**Task to complete:**
Your output should be the lines of the entries below, exactly, from the first one through the line that holds "theorem encodeFrom_spec (n".

***** Data for review

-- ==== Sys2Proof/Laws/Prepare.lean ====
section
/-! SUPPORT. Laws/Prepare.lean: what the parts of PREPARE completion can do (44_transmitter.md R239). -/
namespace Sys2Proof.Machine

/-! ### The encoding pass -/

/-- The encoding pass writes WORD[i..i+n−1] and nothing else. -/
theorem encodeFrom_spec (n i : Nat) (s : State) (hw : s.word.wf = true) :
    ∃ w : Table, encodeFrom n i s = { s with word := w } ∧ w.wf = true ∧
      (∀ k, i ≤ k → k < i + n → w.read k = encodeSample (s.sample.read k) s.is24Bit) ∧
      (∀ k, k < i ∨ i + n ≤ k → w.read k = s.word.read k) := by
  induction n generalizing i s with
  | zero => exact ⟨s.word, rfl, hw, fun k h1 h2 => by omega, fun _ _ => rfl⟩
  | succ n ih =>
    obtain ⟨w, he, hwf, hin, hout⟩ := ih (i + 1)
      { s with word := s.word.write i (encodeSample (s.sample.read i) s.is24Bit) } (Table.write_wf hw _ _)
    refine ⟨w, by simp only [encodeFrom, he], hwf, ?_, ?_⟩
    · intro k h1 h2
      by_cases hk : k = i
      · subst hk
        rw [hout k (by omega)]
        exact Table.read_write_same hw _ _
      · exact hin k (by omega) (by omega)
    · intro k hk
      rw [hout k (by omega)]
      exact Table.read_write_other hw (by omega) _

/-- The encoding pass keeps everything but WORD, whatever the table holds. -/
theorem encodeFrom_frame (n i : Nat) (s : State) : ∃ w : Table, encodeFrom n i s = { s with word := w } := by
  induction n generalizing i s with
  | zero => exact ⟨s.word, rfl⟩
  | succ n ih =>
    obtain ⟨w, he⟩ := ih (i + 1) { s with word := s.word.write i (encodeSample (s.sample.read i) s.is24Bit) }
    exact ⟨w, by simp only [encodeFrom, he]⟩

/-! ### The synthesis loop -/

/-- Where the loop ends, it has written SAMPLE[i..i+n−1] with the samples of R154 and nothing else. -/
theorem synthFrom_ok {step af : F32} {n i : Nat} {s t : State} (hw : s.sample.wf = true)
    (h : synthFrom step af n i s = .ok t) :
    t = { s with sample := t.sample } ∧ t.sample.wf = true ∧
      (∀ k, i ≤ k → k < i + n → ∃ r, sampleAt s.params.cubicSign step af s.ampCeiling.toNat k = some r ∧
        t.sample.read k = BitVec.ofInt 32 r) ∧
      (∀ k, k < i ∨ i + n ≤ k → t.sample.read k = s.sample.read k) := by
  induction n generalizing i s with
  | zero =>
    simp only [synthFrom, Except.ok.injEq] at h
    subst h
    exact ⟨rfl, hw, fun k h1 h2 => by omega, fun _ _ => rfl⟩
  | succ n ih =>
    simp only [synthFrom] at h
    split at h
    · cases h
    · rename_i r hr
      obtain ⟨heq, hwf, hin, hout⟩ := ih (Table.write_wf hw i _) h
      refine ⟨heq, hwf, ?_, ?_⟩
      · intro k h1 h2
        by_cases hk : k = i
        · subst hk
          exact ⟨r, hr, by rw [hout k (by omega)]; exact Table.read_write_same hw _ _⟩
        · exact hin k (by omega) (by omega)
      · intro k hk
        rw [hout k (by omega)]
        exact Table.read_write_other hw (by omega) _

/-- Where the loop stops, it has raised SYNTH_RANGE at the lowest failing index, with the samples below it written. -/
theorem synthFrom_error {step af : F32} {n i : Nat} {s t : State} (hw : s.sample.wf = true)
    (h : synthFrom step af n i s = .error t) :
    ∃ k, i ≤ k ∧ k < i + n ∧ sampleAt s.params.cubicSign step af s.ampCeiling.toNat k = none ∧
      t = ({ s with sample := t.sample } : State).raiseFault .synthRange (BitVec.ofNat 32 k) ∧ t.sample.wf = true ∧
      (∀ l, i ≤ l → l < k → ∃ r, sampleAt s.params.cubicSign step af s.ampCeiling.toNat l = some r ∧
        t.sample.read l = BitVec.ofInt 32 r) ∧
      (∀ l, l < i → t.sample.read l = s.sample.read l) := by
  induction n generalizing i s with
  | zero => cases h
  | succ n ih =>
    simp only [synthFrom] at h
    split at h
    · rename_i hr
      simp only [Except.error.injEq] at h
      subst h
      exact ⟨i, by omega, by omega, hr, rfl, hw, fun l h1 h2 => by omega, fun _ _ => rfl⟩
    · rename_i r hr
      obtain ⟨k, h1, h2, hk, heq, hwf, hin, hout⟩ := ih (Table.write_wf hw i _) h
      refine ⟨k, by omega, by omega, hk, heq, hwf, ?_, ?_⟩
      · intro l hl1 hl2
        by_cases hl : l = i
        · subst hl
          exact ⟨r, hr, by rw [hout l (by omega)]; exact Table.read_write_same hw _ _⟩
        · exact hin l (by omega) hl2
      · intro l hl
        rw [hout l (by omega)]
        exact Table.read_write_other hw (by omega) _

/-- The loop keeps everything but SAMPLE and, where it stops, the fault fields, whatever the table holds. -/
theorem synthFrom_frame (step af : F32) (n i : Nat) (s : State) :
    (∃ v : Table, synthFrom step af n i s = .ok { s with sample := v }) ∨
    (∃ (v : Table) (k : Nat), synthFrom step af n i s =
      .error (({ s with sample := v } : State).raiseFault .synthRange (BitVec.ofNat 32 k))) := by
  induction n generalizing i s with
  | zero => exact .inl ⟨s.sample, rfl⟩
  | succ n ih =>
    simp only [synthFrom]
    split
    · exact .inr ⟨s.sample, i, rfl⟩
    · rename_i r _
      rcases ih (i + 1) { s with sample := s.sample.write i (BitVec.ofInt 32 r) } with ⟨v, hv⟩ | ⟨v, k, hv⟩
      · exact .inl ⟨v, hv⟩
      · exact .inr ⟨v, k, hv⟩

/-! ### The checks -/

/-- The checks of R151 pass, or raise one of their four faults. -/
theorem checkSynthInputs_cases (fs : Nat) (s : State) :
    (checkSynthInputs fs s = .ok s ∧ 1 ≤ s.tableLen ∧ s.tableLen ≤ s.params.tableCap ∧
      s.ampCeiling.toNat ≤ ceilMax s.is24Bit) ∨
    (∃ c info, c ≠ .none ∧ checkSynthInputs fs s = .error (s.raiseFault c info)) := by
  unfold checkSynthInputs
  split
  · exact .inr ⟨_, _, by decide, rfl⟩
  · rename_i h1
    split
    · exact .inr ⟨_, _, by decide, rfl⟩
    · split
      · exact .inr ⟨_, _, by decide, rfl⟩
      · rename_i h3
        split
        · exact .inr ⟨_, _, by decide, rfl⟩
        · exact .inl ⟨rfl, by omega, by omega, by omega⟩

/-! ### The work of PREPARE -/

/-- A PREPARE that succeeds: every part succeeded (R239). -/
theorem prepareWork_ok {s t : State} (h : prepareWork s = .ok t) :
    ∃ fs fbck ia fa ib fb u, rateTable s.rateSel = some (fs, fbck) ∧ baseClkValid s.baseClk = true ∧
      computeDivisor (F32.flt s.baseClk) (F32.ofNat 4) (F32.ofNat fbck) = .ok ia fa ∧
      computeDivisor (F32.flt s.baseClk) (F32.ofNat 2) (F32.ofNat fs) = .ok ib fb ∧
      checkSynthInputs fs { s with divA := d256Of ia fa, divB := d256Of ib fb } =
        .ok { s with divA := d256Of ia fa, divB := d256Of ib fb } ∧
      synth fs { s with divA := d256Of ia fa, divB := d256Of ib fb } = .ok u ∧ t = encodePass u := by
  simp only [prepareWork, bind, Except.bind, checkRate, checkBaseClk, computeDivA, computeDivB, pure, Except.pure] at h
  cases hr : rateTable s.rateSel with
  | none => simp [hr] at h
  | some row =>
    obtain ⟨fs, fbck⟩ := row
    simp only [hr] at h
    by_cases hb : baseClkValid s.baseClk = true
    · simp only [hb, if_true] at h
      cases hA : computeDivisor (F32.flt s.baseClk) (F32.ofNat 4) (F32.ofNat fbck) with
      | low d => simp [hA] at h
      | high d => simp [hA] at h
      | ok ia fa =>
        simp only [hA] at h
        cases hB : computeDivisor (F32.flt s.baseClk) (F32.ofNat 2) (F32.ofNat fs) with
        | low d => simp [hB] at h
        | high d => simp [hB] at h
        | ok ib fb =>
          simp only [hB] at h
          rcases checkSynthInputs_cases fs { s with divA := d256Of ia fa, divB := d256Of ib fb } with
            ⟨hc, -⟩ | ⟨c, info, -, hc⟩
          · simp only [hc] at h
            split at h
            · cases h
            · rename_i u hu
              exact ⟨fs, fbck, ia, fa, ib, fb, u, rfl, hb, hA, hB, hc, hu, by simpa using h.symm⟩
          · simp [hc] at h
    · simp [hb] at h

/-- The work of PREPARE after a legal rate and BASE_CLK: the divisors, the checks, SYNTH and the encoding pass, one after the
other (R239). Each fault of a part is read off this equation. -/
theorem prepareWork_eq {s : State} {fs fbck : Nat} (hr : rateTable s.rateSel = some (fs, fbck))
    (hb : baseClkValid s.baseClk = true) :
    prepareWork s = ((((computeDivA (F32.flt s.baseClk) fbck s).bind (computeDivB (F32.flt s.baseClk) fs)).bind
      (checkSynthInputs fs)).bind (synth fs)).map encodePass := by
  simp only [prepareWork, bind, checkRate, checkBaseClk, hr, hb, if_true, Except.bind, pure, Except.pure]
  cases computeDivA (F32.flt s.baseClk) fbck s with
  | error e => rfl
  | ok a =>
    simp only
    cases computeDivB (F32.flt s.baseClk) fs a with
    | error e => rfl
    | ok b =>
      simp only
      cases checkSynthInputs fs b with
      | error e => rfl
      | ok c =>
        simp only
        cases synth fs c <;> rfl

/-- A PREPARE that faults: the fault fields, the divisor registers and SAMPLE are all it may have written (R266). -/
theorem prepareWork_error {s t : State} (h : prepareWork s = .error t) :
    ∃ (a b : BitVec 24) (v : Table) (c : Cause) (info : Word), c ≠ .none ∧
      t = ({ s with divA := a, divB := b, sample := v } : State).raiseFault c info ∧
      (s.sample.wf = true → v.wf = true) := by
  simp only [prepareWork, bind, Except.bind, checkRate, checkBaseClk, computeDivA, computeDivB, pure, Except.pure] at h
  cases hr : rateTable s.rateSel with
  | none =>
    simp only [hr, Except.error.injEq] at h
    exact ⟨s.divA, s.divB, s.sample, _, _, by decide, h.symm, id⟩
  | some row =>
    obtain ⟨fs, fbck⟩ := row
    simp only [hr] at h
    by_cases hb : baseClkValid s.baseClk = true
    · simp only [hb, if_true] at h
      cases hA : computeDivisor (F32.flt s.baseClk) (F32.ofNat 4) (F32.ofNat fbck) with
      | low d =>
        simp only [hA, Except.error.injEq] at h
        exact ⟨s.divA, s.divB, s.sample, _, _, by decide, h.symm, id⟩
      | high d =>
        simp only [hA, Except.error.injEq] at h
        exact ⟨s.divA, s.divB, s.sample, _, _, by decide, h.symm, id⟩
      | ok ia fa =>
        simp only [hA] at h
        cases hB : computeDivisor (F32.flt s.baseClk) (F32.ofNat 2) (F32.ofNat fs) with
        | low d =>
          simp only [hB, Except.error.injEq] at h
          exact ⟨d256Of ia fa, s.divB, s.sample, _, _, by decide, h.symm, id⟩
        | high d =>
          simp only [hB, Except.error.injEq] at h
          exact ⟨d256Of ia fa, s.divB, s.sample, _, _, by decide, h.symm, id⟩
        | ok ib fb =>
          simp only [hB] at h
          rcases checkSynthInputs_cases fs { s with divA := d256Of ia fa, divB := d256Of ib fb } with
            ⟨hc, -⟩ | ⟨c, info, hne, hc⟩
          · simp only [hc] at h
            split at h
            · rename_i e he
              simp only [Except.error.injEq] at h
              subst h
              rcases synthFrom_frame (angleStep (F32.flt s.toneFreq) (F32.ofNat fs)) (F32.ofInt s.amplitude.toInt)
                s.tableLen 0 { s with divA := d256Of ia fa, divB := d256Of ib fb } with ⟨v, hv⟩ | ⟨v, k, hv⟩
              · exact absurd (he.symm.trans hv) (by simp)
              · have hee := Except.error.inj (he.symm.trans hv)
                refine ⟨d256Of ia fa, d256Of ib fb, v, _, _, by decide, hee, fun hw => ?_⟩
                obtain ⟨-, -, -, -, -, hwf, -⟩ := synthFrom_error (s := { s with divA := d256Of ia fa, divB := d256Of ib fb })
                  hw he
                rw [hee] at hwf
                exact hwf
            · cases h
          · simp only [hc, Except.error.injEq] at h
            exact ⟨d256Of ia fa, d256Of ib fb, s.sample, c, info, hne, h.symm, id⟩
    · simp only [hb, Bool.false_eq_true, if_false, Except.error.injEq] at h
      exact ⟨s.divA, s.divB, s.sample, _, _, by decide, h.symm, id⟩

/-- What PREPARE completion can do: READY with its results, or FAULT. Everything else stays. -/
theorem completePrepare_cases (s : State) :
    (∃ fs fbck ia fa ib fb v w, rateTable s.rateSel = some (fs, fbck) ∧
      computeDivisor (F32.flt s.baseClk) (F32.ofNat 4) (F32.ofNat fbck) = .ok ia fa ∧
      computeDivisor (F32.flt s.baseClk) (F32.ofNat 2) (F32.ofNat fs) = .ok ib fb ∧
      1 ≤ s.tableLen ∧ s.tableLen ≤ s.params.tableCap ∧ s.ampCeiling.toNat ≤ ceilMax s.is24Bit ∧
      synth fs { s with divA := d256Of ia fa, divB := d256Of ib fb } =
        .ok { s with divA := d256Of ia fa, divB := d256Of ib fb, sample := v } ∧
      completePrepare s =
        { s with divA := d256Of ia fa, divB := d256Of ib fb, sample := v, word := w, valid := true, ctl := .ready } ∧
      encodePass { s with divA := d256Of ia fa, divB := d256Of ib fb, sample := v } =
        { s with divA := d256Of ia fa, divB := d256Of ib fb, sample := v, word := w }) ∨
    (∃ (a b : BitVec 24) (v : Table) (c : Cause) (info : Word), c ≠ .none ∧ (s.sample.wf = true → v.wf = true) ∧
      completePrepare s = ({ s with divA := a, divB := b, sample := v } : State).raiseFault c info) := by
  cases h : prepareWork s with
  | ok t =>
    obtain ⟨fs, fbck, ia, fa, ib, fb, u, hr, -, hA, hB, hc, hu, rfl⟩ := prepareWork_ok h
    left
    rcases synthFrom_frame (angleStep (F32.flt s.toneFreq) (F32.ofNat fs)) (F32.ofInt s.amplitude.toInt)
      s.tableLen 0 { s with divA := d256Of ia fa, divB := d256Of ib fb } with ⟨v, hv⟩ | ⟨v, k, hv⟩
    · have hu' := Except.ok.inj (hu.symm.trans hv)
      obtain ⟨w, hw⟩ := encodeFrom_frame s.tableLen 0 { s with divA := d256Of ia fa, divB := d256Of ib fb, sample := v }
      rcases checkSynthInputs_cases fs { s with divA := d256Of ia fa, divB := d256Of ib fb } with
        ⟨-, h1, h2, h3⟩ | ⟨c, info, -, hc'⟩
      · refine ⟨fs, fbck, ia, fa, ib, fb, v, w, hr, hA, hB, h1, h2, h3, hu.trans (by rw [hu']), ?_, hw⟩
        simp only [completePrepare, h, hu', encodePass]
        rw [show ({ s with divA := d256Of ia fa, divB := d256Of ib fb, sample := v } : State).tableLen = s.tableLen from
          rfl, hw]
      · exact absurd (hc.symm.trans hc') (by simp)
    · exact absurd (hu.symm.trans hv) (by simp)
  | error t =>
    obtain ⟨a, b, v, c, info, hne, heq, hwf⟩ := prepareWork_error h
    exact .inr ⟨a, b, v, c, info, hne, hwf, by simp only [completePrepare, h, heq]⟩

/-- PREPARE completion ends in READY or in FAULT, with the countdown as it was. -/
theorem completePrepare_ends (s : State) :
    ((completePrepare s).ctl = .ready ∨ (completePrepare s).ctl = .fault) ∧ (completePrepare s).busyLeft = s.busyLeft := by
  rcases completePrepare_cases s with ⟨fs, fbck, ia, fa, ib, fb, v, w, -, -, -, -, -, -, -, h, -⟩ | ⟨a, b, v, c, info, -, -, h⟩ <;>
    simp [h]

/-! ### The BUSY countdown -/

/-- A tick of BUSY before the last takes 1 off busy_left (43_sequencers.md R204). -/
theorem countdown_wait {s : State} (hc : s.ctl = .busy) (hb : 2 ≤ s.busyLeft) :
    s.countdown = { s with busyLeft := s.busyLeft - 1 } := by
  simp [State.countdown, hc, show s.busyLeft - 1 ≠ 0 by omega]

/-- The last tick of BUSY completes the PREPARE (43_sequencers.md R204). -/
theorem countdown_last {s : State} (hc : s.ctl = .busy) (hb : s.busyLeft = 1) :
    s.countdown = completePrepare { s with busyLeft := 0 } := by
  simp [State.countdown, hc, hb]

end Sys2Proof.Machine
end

**********

**Exercise result:**
-- ==== Sys2Proof/Laws/Prepare.lean ====
section
/-! SUPPORT. Laws/Prepare.lean: what the parts of PREPARE completion can do (44_transmitter.md R239). -/
namespace Sys2Proof.Machine

/-! ### The encoding pass -/

/-- The encoding pass writes WORD[i..i+n−1] and nothing else. -/
theorem encodeFrom_spec (n i : Nat) (s : State) (hw : s.word.wf = true) :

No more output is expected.